First we need to generate a BIOM file for each of the genes. This can be done in Qiita. First we have to set up a Woltka processing workflow.

Next, we need to download the BIOM file that is the result of our analysis. We can do that by clicking the add all button and downloading within qiita as shown below.

This .biom file contains a frequency table of gene counts that are labeled with the convention of genome#_ORF# (ie G000123456_789, meaning the 789th ORF on genome G000123456). In this example it can be found within the qiita_output directory

Our goal is to take this .biom file and turn it into a database of FASTA protein sequences. To do this we need to take the genome#_ORF# and map it to the corresponding uniref accession IDs.

If it hasn’t been done yet, lets make sure that we have the appropriate conda environment with the right packages set up to facilitate this analysis. We can do that as follows:

conda create -n woltka python=3
conda activate woltka
conda install -c conda-forge biom-format
conda install -c bioconda woltka

Next we can use use woltka to take the genome number genome_ORF (ie G000123456_789, meaning the 789th ORF on genome G000123456) and assign a uniref ID. In order to do this we need to download the mapping files that are associated with wol. We can do that here

Once these files are downloaded and in the same directory as our .biom file we can use the following command to conduct the mapping.

woltka tools collapse -i qiita_output/BIOM/153675/53069_analysis_Metagenomic_Woltkav011DatabaseoptgenomeqiitadbsqpwoltkawolWoLr1BIOMpergenebiom.biom -m wolr1_maps/function/uniref/uniref.map.xz -n wolr1_maps/function/uniref/uniref.name.xz -o protein_uniref.biom

This will output a .biom file (binary). In order to convert it to a .txt file we can run the following command:

biom convert -i protein_uniref.biom -o protein_uniref.txt --to-tsv

Now that we have this .txt file that has been mapped to uniref protein IDs we can read it into R.

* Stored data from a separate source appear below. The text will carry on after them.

theorem Kept.acceptReplacement {uu : Units} {zz s : State} (ring : Nat) (j : Nat) (bay : Nat) (hk : Kept uu zz s)
    (hHce : uu.hce = true := by assumption) (hRfu : uu.rfu = true := by assumption) (hRge : uu.rge = true := by assumption)
    (hRfx : uu.rfx = true := by assumption) (hKvt : uu.kvt = true := by assumption) (hBay : uu.bay = true := by assumption)
    (hXbr : uu.xbr = true := by assumption) (hPwr : uu.pwr = true := by assumption) (hPmu : uu.pmu = true := by assumption)
    (hMoved : uu.moved = true := by assumption) (hOut : uu.out = true := by assumption)
    (hFree : uu.free = true := by assumption) : Kept uu zz (State.acceptReplacement s ring j bay) := by
  unfold State.acceptReplacement
  repeat' first
    | with_reducible assumption
    | exact {}
    | intro _
    | (extract_lets +onlyGivenNames x; first | refine Kept.cut x ?_ ?_ <;> [subst x; (clear_value x; intro _)] | skip)
    | with_reducible apply Kept.makeNamespaces
    | with_reducible apply Kept.updRing
    | with_reducible apply Kept.setSlot
    | with_reducible apply Kept.membersChanged
    | split

theorem Kept.autoReplace {uu : Units} {zz s : State} (ring : Nat) (j : Nat) (bay : Nat) (hk : Kept uu zz s)
    (hHce : uu.hce = true := by assumption) (hRfu : uu.rfu = true := by assumption) (hRge : uu.rge = true := by assumption)
    (hRfx : uu.rfx = true := by assumption) (hKvt : uu.kvt = true := by assumption) (hBay : uu.bay = true := by assumption)
    (hXbr : uu.xbr = true := by assumption) (hPwr : uu.pwr = true := by assumption) (hPmu : uu.pmu = true := by assumption)
    (hMoved : uu.moved = true := by assumption) (hOut : uu.out = true := by assumption)
    (hFree : uu.free = true := by assumption) : Kept uu zz (State.autoReplace s ring j bay) := by
  unfold State.autoReplace
  repeat' first
    | with_reducible assumption
    | exact {}
    | intro _
    | with_reducible apply Kept.acceptReplacement
    | split

theorem Kept.matchOwn {uu : Units} {zz s : State} (r : Ring) (bay : Nat) (j : Nat) (hk : Kept uu zz s)
    (hHce : uu.hce = true := by assumption) (hRfu : uu.rfu = true := by assumption) (hRge : uu.rge = true := by assumption)
    (hRfx : uu.rfx = true := by assumption) (hKvt : uu.kvt = true := by assumption) (hBay : uu.bay = true := by assumption)
    (hXbr : uu.xbr = true := by assumption) (hPwr : uu.pwr = true := by assumption) (hPmu : uu.pmu = true := by assumption)
    (hMoved : uu.moved = true := by assumption) (hOut : uu.out = true := by assumption)
    (hFree : uu.free = true := by assumption) : Kept uu zz (State.matchOwn s r bay j) := by
  unfold State.matchOwn
  repeat' first
    | with_reducible assumption
    | exact {}
    | intro _
    | (extract_lets +onlyGivenNames x; first | refine Kept.cut x ?_ ?_ <;> [subst x; (clear_value x; intro _)] | skip)
    | with_reducible apply Kept.updRing
    | with_reducible apply Kept.setSlot
    | with_reducible apply Kept.toSlot
    | with_reducible apply Kept.membersChanged
    | with_reducible apply Kept.reask
    | with_reducible apply Kept.setBay
    | with_reducible apply Kept.autoReplace
    | split

theorem Kept.matchSlot {uu : Units} {zz s : State} (bay : Nat) (d : DriveInfo) (ring : Nat) (j : Nat) (hk : Kept uu zz s)
    (hHce : uu.hce = true := by assumption) (hRfu : uu.rfu = true := by assumption) (hRge : uu.rge = true := by assumption)
    (hRfx : uu.rfx = true := by assumption) (hKvt : uu.kvt = true := by assumption) (hBay : uu.bay = true := by assumption)
    (hXbr : uu.xbr = true := by assumption) (hPwr : uu.pwr = true := by assumption) (hPmu : uu.pmu = true := by assumption)
    (hMoved : uu.moved = true := by assumption) (hOut : uu.out = true := by assumption)
    (hFree : uu.free = true := by assumption) : Kept uu zz (State.matchSlot s bay d ring j) := by
  unfold State.matchSlot
  repeat' first
    | with_reducible assumption
    | exact {}
    | intro _
    | extract_lets +onlyGivenNames _
    | with_reducible apply Kept.updRing
    | with_reducible apply Kept.setSlot
    | with_reducible apply Kept.reask
    | with_reducible apply Kept.matchOwn
    | with_reducible apply Kept.memberFailed
    | with_reducible apply Kept.autoReplace
    | split

theorem Kept.cleanDrive {uu : Units} {zz s : State} (bay : Nat) (d : DriveInfo) (hk : Kept uu zz s)
    (hBay : uu.bay = true := by assumption) (hPmu : uu.pmu = true := by assumption)
    (hMoved : uu.moved = true := by assumption) (hOut : uu.out = true := by assumption) : Kept uu zz
    (State.cleanDrive s bay d) := by
  unfold State.cleanDrive
  repeat' first
    | with_reducible assumption
    | exact {}
    | intro _
    | (extract_lets +onlyGivenNames x; first | refine Kept.cut x ?_ ?_ <;> [subst x; (clear_value x; intro _)] | skip)
    | with_reducible apply Kept.issueMember
    | with_reducible apply Kept.setBay
    | with_reducible refine Kept.foldl ?_ _ ?_
    | split

theorem Kept.useSuperblocks {uu : Units} {zz s : State} (d : DriveInfo) (hk : Kept uu zz s)
    (hRge : uu.rge = true := by assumption) : Kept uu zz (State.useSuperblocks s d) := by
  unfold State.useSuperblocks
  repeat' first
    | with_reducible assumption
    | exact {}
    | intro _
    | with_reducible apply Kept.updRge

theorem Kept.renewRow {uu : Units} {zz s : State} (r : Ring) (stripe : Nat) (seq : Nat) (put : List (Nat × Nat))
    (d : RowData) (row : Nat) (hk : Kept uu zz s) (hRge : uu.rge = true := by assumption)
    (hRfx : uu.rfx = true := by assumption) (hBay : uu.bay = true := by assumption) (hXbr : uu.xbr = true := by assumption)
    (hPmu : uu.pmu = true := by assumption) (hMoved : uu.moved = true := by assumption)
    (hOut : uu.out = true := by assumption) : Kept uu zz (State.renewRow s r stripe seq put d row) := by
  unfold State.renewRow
  repeat' first
    | with_reducible assumption
    | exact {}
    | intro _
    | (extract_lets +onlyGivenNames x; first | refine Kept.cut x ?_ ?_ <;> [subst x; (clear_value x; intro _)] | skip)
    | with_reducible apply Kept.recordRow
    | with_reducible apply Kept.repairPut
    | with_reducible apply Kept.putBlock
    | with_reducible apply Kept.markMissed
    | with_reducible refine Kept.foldl ?_ _ ?_
    | split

d1 = read_delim("protein_uniref.txt",skip = 1)

Using the GLabR package we can now use the annotate_proteins() function to grab the protein sequences for each of the uniref protein IDS by hitting the uniref API.

Note that this is pulling ~350,000 sequences so it takes awhile to run.

library(GLabR)
pl = annotate_proteins(d1$`#OTU ID`,columns ="accession,id,protein_name,sequence")

write_delim(pl,"pl.txt")

This data is in a dataframe which is not the ideal format. We can transpose this into the correct .fasta file using the following code.

df = read_delim("pl.txt") %>% 
  filter(!is.na(Entry),!is.na(Sequence)) %>% 
  select(seq.name = Entry,seq.text = Sequence) %>% 
  as.data.frame()

library(phylotools)

dat2fasta(df,outfile = "out.fasta")

The code detailed above should be sufficient for making the necessary .fasta files!